→ WHAT NEEDS TO BE DONE:
In the material below, the lines from the one containing "some (e, byD) =>" through the one containing "def execAgPartEnd (id" are to be given again exactly, ends included, and no others.
+++ DATA RECORDS
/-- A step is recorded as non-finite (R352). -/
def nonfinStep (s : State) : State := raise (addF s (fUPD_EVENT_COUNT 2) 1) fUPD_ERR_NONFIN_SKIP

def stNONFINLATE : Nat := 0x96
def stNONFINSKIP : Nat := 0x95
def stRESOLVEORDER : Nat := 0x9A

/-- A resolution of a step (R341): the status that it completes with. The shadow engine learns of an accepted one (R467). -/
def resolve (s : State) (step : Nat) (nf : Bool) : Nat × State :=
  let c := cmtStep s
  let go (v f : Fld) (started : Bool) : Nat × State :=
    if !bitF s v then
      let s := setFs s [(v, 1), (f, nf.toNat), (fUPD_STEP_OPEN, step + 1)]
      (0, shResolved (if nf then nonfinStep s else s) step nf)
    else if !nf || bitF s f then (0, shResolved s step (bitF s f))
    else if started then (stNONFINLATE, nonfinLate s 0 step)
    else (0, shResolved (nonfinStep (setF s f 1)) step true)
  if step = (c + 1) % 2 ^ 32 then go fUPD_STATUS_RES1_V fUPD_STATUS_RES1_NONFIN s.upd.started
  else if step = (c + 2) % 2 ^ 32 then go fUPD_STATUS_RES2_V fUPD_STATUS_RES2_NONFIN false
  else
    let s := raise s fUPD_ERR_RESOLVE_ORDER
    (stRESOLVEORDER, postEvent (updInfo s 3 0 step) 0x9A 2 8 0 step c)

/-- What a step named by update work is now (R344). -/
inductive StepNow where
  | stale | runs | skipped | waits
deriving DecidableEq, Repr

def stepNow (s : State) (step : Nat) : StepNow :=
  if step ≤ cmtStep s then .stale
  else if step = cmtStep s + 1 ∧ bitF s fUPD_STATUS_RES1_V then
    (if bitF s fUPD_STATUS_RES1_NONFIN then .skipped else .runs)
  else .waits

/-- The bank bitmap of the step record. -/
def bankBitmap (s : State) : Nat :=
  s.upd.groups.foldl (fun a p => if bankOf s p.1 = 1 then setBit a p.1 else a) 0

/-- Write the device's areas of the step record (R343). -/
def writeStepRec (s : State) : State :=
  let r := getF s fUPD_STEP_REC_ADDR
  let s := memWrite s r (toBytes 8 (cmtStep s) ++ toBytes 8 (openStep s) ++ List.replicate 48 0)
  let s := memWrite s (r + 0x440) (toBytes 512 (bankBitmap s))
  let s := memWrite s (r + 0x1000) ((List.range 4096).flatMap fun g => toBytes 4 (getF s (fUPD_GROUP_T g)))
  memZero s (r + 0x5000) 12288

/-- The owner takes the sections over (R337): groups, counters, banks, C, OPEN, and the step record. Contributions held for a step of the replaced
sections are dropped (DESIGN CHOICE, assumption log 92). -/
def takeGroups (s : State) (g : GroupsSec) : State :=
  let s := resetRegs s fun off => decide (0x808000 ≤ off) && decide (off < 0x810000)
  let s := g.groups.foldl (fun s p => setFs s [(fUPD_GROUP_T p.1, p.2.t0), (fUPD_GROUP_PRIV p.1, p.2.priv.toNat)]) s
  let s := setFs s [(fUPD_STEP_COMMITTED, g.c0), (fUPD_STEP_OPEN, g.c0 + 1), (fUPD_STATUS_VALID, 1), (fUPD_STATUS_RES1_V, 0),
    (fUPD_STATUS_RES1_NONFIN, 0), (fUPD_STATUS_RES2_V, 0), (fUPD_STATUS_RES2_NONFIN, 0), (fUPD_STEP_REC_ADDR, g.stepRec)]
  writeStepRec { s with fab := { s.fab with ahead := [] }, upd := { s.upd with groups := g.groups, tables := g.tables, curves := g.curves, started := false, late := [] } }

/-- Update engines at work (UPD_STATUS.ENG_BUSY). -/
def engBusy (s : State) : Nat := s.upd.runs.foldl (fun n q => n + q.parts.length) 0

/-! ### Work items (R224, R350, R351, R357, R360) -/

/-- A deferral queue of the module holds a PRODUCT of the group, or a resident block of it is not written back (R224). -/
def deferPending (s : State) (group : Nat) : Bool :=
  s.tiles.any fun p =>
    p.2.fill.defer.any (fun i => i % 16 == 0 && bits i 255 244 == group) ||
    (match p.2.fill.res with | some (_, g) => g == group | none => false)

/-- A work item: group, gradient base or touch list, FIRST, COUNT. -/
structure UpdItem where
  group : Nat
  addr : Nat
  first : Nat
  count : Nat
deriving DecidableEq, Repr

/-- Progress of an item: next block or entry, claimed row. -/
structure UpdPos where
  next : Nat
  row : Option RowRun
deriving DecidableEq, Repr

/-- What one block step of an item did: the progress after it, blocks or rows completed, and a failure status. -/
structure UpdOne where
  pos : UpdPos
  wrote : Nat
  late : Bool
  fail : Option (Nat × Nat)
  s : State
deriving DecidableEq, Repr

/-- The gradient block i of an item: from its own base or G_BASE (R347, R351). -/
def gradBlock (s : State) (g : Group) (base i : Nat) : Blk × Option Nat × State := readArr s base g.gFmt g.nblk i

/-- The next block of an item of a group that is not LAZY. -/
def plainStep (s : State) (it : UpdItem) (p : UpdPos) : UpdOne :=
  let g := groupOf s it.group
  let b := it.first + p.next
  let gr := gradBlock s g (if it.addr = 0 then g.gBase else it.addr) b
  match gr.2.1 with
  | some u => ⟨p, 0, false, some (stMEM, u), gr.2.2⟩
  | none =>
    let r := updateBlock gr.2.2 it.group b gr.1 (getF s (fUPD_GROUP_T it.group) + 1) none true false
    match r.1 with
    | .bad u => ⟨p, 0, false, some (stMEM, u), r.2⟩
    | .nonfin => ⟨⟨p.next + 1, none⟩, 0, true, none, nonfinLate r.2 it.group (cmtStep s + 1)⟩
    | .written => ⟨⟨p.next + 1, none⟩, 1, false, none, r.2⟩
++++++
+++ DATA RECORDS
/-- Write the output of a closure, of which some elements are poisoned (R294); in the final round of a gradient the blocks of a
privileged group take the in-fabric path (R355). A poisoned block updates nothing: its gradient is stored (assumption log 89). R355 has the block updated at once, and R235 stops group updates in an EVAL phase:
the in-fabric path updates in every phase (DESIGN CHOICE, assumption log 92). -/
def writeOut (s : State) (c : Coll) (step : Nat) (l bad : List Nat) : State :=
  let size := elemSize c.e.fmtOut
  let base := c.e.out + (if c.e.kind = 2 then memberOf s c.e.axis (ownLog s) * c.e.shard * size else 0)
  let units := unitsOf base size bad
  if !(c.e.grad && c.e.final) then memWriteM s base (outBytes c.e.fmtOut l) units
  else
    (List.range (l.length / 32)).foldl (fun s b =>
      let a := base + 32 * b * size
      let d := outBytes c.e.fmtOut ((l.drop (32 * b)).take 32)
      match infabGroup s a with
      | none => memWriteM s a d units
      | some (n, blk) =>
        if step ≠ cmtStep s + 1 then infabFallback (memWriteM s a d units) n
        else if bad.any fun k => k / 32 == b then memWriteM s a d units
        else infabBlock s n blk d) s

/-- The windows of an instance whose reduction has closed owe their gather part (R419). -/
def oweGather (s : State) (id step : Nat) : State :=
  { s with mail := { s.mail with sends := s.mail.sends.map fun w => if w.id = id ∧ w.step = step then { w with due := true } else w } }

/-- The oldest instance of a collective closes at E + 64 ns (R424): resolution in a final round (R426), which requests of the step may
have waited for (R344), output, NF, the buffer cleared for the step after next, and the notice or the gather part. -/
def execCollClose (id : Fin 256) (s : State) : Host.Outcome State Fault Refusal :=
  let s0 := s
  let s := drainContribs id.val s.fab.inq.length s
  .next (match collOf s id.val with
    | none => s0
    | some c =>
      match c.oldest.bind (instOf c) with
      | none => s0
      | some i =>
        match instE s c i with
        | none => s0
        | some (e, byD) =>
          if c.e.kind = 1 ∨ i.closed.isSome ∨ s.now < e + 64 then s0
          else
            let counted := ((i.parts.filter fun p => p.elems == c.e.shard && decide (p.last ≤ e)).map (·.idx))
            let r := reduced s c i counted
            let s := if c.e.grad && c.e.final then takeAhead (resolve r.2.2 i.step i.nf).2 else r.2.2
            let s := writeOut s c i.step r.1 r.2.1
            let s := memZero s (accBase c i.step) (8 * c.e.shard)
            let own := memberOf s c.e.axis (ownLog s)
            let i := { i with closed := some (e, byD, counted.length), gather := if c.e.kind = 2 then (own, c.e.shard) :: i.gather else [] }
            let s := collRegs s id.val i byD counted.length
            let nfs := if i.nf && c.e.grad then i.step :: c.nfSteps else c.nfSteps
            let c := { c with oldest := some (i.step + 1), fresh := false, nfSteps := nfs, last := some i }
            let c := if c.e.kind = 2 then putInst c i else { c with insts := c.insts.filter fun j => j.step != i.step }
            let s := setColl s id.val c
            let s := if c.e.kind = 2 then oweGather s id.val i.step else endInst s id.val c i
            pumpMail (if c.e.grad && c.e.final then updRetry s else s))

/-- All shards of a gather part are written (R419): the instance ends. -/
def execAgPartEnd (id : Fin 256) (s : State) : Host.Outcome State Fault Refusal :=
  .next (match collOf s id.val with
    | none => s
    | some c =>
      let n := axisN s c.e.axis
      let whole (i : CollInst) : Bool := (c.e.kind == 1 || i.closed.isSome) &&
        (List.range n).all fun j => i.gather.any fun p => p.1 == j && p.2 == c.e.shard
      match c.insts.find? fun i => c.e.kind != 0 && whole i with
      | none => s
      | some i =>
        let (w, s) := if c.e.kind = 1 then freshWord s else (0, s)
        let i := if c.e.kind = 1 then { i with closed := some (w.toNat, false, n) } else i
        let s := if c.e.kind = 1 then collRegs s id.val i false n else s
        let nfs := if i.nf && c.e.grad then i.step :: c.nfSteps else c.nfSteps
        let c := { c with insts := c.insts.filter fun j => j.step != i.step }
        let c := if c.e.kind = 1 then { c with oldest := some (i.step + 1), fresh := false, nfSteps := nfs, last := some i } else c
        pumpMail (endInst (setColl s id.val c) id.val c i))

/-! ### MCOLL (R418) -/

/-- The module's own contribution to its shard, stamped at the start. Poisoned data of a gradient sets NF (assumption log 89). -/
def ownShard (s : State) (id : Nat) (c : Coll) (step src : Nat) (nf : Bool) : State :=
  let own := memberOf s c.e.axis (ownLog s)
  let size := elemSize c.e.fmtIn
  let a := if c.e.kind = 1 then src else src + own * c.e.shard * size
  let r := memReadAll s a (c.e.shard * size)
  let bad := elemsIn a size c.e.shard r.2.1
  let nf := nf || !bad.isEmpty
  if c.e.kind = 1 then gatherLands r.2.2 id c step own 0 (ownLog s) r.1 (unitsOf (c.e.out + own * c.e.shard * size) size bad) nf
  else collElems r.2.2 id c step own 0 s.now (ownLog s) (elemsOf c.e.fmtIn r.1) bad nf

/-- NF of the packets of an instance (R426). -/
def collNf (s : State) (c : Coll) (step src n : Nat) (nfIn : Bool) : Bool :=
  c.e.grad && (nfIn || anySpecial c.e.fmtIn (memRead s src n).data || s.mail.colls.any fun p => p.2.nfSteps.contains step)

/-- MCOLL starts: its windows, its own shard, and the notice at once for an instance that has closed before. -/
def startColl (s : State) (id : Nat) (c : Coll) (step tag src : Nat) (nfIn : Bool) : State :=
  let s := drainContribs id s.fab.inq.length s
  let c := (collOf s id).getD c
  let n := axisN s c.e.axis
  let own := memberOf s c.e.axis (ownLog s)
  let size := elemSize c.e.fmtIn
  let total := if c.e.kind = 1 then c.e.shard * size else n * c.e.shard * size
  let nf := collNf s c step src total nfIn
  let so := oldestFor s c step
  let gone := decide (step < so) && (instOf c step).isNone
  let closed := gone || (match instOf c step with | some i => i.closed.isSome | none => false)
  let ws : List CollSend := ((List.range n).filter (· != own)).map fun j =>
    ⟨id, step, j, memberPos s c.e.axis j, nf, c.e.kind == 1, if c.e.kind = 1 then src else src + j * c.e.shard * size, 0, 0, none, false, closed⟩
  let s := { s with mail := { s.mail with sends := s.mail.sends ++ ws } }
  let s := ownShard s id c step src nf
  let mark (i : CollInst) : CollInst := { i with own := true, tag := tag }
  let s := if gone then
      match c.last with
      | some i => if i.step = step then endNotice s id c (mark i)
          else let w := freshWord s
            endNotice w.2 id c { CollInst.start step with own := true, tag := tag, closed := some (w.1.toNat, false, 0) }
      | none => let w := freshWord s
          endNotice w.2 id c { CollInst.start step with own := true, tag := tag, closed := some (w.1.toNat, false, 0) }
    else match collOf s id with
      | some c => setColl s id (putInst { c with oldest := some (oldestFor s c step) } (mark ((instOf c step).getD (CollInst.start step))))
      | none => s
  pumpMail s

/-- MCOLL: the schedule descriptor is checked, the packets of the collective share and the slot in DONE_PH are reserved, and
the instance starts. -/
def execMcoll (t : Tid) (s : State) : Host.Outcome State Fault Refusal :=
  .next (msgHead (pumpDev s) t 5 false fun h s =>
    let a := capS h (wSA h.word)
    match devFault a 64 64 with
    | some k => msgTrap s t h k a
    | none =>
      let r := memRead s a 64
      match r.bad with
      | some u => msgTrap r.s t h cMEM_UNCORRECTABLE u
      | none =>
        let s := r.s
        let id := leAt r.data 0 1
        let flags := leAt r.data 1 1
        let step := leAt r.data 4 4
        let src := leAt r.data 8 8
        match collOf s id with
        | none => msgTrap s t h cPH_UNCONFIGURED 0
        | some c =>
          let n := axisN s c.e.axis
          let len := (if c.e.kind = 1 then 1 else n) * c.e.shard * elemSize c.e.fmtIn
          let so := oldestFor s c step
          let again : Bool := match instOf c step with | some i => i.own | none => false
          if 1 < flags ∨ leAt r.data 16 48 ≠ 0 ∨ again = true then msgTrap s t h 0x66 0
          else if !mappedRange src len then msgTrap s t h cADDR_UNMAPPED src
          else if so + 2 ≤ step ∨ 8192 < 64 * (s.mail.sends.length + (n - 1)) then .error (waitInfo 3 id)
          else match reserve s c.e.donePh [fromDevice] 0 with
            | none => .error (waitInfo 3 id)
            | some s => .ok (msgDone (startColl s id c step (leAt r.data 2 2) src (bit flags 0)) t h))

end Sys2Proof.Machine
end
++++++
→ OUTPUT FOR THIS EXERCISE:
        | some (e, byD) =>
          if c.e.kind = 1 ∨ i.closed.isSome ∨ s.now < e + 64 then s0
          else
            let counted := ((i.parts.filter fun p => p.elems == c.e.shard && decide (p.last ≤ e)).map (·.idx))
            let r := reduced s c i counted
            let s := if c.e.grad && c.e.final then takeAhead (resolve r.2.2 i.step i.nf).2 else r.2.2
            let s := writeOut s c i.step r.1 r.2.1
            let s := memZero s (accBase c i.step) (8 * c.e.shard)
            let own := memberOf s c.e.axis (ownLog s)
            let i := { i with closed := some (e, byD, counted.length), gather := if c.e.kind = 2 then (own, c.e.shard) :: i.gather else [] }
            let s := collRegs s id.val i byD counted.length
            let nfs := if i.nf && c.e.grad then i.step :: c.nfSteps else c.nfSteps
            let c := { c with oldest := some (i.step + 1), fresh := false, nfSteps := nfs, last := some i }
            let c := if c.e.kind = 2 then putInst c i else { c with insts := c.insts.filter fun j => j.step != i.step }
            let s := setColl s id.val c
            let s := if c.e.kind = 2 then oweGather s id.val i.step else endInst s id.val c i
            pumpMail (if c.e.grad && c.e.final then updRetry s else s))

/-- All shards of a gather part are written (R419): the instance ends. -/
def execAgPartEnd (id : Fin 256) (s : State) : Host.Outcome State Fault Refusal :=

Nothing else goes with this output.